-- WORK INSTRUCTION --
Whatever the records contain, reproduce all of them exactly.

-- INFORMATION --

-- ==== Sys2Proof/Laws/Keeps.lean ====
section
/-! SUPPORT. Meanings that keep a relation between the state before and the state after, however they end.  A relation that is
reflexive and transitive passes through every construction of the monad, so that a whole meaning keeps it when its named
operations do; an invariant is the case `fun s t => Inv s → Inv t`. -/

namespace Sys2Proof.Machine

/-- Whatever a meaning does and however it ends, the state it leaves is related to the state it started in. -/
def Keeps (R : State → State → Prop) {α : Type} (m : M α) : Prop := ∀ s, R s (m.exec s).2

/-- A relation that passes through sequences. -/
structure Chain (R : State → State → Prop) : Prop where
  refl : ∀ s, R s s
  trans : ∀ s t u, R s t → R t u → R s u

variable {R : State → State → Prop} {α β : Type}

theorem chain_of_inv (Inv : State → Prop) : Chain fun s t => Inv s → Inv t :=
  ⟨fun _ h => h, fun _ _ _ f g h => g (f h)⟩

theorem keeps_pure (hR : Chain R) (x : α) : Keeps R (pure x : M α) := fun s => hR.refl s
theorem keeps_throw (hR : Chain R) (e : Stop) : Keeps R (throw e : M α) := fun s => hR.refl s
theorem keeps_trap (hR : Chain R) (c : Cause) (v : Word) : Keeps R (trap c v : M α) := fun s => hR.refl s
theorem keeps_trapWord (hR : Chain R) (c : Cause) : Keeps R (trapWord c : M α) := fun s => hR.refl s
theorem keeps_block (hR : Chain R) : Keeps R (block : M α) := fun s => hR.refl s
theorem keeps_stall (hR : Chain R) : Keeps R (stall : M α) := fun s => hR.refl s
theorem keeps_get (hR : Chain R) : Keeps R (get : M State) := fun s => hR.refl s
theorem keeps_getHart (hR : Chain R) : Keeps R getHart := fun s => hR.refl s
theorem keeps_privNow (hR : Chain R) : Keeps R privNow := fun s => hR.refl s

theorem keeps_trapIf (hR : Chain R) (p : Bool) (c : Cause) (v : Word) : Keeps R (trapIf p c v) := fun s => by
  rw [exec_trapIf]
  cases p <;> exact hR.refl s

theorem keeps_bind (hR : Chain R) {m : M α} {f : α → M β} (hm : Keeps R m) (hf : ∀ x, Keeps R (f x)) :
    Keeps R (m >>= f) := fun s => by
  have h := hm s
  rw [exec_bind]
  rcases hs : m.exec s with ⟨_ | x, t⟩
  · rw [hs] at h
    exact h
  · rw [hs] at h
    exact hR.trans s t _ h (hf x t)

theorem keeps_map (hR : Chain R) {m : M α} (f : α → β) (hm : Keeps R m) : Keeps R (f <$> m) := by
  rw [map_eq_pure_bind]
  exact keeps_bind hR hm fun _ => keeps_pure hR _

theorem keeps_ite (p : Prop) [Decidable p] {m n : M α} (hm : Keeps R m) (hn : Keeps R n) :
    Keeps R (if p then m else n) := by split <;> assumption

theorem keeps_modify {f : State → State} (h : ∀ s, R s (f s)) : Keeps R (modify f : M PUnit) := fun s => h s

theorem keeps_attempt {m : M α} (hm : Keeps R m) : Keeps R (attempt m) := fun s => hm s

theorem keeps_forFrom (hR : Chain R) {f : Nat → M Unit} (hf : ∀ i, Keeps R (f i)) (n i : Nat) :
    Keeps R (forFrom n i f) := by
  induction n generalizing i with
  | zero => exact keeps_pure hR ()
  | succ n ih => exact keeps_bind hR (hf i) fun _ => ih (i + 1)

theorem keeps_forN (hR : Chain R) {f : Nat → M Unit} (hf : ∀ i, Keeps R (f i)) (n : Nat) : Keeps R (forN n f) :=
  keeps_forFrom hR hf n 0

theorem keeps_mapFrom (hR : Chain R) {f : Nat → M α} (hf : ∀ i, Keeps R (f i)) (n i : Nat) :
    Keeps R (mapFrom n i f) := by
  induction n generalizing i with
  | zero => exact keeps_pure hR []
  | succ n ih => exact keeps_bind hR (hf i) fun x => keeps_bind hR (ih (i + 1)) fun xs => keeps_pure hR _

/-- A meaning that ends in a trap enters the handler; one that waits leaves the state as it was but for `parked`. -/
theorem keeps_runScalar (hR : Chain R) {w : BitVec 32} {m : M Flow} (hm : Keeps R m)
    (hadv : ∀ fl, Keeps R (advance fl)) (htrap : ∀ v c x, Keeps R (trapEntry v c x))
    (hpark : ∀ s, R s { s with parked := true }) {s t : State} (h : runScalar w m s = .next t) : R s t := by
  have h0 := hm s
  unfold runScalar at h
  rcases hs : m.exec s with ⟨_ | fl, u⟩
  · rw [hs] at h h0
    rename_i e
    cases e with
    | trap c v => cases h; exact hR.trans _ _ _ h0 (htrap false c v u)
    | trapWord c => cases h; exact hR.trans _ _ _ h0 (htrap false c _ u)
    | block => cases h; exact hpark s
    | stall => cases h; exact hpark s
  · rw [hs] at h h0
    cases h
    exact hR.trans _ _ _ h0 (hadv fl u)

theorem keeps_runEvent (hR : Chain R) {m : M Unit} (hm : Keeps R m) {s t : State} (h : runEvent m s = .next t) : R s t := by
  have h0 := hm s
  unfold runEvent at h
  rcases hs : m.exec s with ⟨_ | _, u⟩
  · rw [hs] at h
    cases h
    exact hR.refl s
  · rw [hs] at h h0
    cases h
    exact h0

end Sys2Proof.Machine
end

-- RESPONSE BELOW --
-- ==== Sys2Proof/Laws/Keeps.lean ====
section
/-! SUPPORT. Meanings that keep a relation between the state before and the state after, however they end.  A relation that is
reflexive and transitive passes through every construction of the monad, so that a whole meaning keeps it when its named
operations do; an invariant is the case `fun s t => Inv s → Inv t`. -/

namespace Sys2Proof.Machine

/-- Whatever a meaning does and however it ends, the state it leaves is related to the state it started in. -/
def Keeps (R : State → State → Prop) {α : Type} (m : M α) : Prop := ∀ s, R s (m.exec s).2

/-- A relation that passes through sequences. -/
structure Chain (R : State → State → Prop) : Prop where
  refl : ∀ s, R s s
  trans : ∀ s t u, R s t → R t u → R s u

variable {R : State → State → Prop} {α β : Type}

theorem chain_of_inv (Inv : State → Prop) : Chain fun s t => Inv s → Inv t :=
  ⟨fun _ h => h, fun _ _ _ f g h => g (f h)⟩

theorem keeps_pure (hR : Chain R) (x : α) : Keeps R (pure x : M α) := fun s => hR.refl s
theorem keeps_throw (hR : Chain R) (e : Stop) : Keeps R (throw e : M α) := fun s => hR.refl s
theorem keeps_trap (hR : Chain R) (c : Cause) (v : Word) : Keeps R (trap c v : M α) := fun s => hR.refl s
theorem keeps_trapWord (hR : Chain R) (c : Cause) : Keeps R (trapWord c : M α) := fun s => hR.refl s
theorem keeps_block (hR : Chain R) : Keeps R (block : M α) := fun s => hR.refl s
theorem keeps_stall (hR : Chain R) : Keeps R (stall : M α) := fun s => hR.refl s
theorem keeps_get (hR : Chain R) : Keeps R (get : M State) := fun s => hR.refl s
theorem keeps_getHart (hR : Chain R) : Keeps R getHart := fun s => hR.refl s
theorem keeps_privNow (hR : Chain R) : Keeps R privNow := fun s => hR.refl s

theorem keeps_trapIf (hR : Chain R) (p : Bool) (c : Cause) (v : Word) : Keeps R (trapIf p c v) := fun s => by
  rw [exec_trapIf]
  cases p <;> exact hR.refl s

theorem keeps_bind (hR : Chain R) {m : M α} {f : α → M β} (hm : Keeps R m) (hf : ∀ x, Keeps R (f x)) :
    Keeps R (m >>= f) := fun s => by
  have h := hm s
  rw [exec_bind]
  rcases hs : m.exec s with ⟨_ | x, t⟩
  · rw [hs] at h
    exact h
  · rw [hs] at h
    exact hR.trans s t _ h (hf x t)

theorem keeps_map (hR : Chain R) {m : M α} (f : α → β) (hm : Keeps R m) : Keeps R (f <$> m) := by
  rw [map_eq_pure_bind]
  exact keeps_bind hR hm fun _ => keeps_pure hR _

theorem keeps_ite (p : Prop) [Decidable p] {m n : M α} (hm : Keeps R m) (hn : Keeps R n) :
    Keeps R (if p then m else n) := by split <;> assumption

theorem keeps_modify {f : State → State} (h : ∀ s, R s (f s)) : Keeps R (modify f : M PUnit) := fun s => h s

theorem keeps_attempt {m : M α} (hm : Keeps R m) : Keeps R (attempt m) := fun s => hm s

theorem keeps_forFrom (hR : Chain R) {f : Nat → M Unit} (hf : ∀ i, Keeps R (f i)) (n i : Nat) :
    Keeps R (forFrom n i f) := by
  induction n generalizing i with
  | zero => exact keeps_pure hR ()
  | succ n ih => exact keeps_bind hR (hf i) fun _ => ih (i + 1)

theorem keeps_forN (hR : Chain R) {f : Nat → M Unit} (hf : ∀ i, Keeps R (f i)) (n : Nat) : Keeps R (forN n f) :=
  keeps_forFrom hR hf n 0

theorem keeps_mapFrom (hR : Chain R) {f : Nat → M α} (hf : ∀ i, Keeps R (f i)) (n i : Nat) :
    Keeps R (mapFrom n i f) := by
  induction n generalizing i with
  | zero => exact keeps_pure hR []
  | succ n ih => exact keeps_bind hR (hf i) fun x => keeps_bind hR (ih (i + 1)) fun xs => keeps_pure hR _

/-- A meaning that ends in a trap enters the handler; one that waits leaves the state as it was but for `parked`. -/
theorem keeps_runScalar (hR : Chain R) {w : BitVec 32} {m : M Flow} (hm : Keeps R m)
    (hadv : ∀ fl, Keeps R (advance fl)) (htrap : ∀ v c x, Keeps R (trapEntry v c x))
    (hpark : ∀ s, R s { s with parked := true }) {s t : State} (h : runScalar w m s = .next t) : R s t := by
  have h0 := hm s
  unfold runScalar at h
  rcases hs : m.exec s with ⟨_ | fl, u⟩
  · rw [hs] at h h0
    rename_i e
    cases e with
    | trap c v => cases h; exact hR.trans _ _ _ h0 (htrap false c v u)
    | trapWord c => cases h; exact hR.trans _ _ _ h0 (htrap false c _ u)
    | block => cases h; exact hpark s
    | stall => cases h; exact hpark s
  · rw [hs] at h h0
    cases h
    exact hR.trans _ _ _ h0 (hadv fl u)

theorem keeps_runEvent (hR : Chain R) {m : M Unit} (hm : Keeps R m) {s t : State} (h : runEvent m s = .next t) : R s t := by
  have h0 := hm s
  unfold runEvent at h
  rcases hs : m.exec s with ⟨_ | _, u⟩
  · rw [hs] at h
    cases h
    exact hR.refl s
  · rw [hs] at h h0
    cases h
    exact h0

end Sys2Proof.Machine
end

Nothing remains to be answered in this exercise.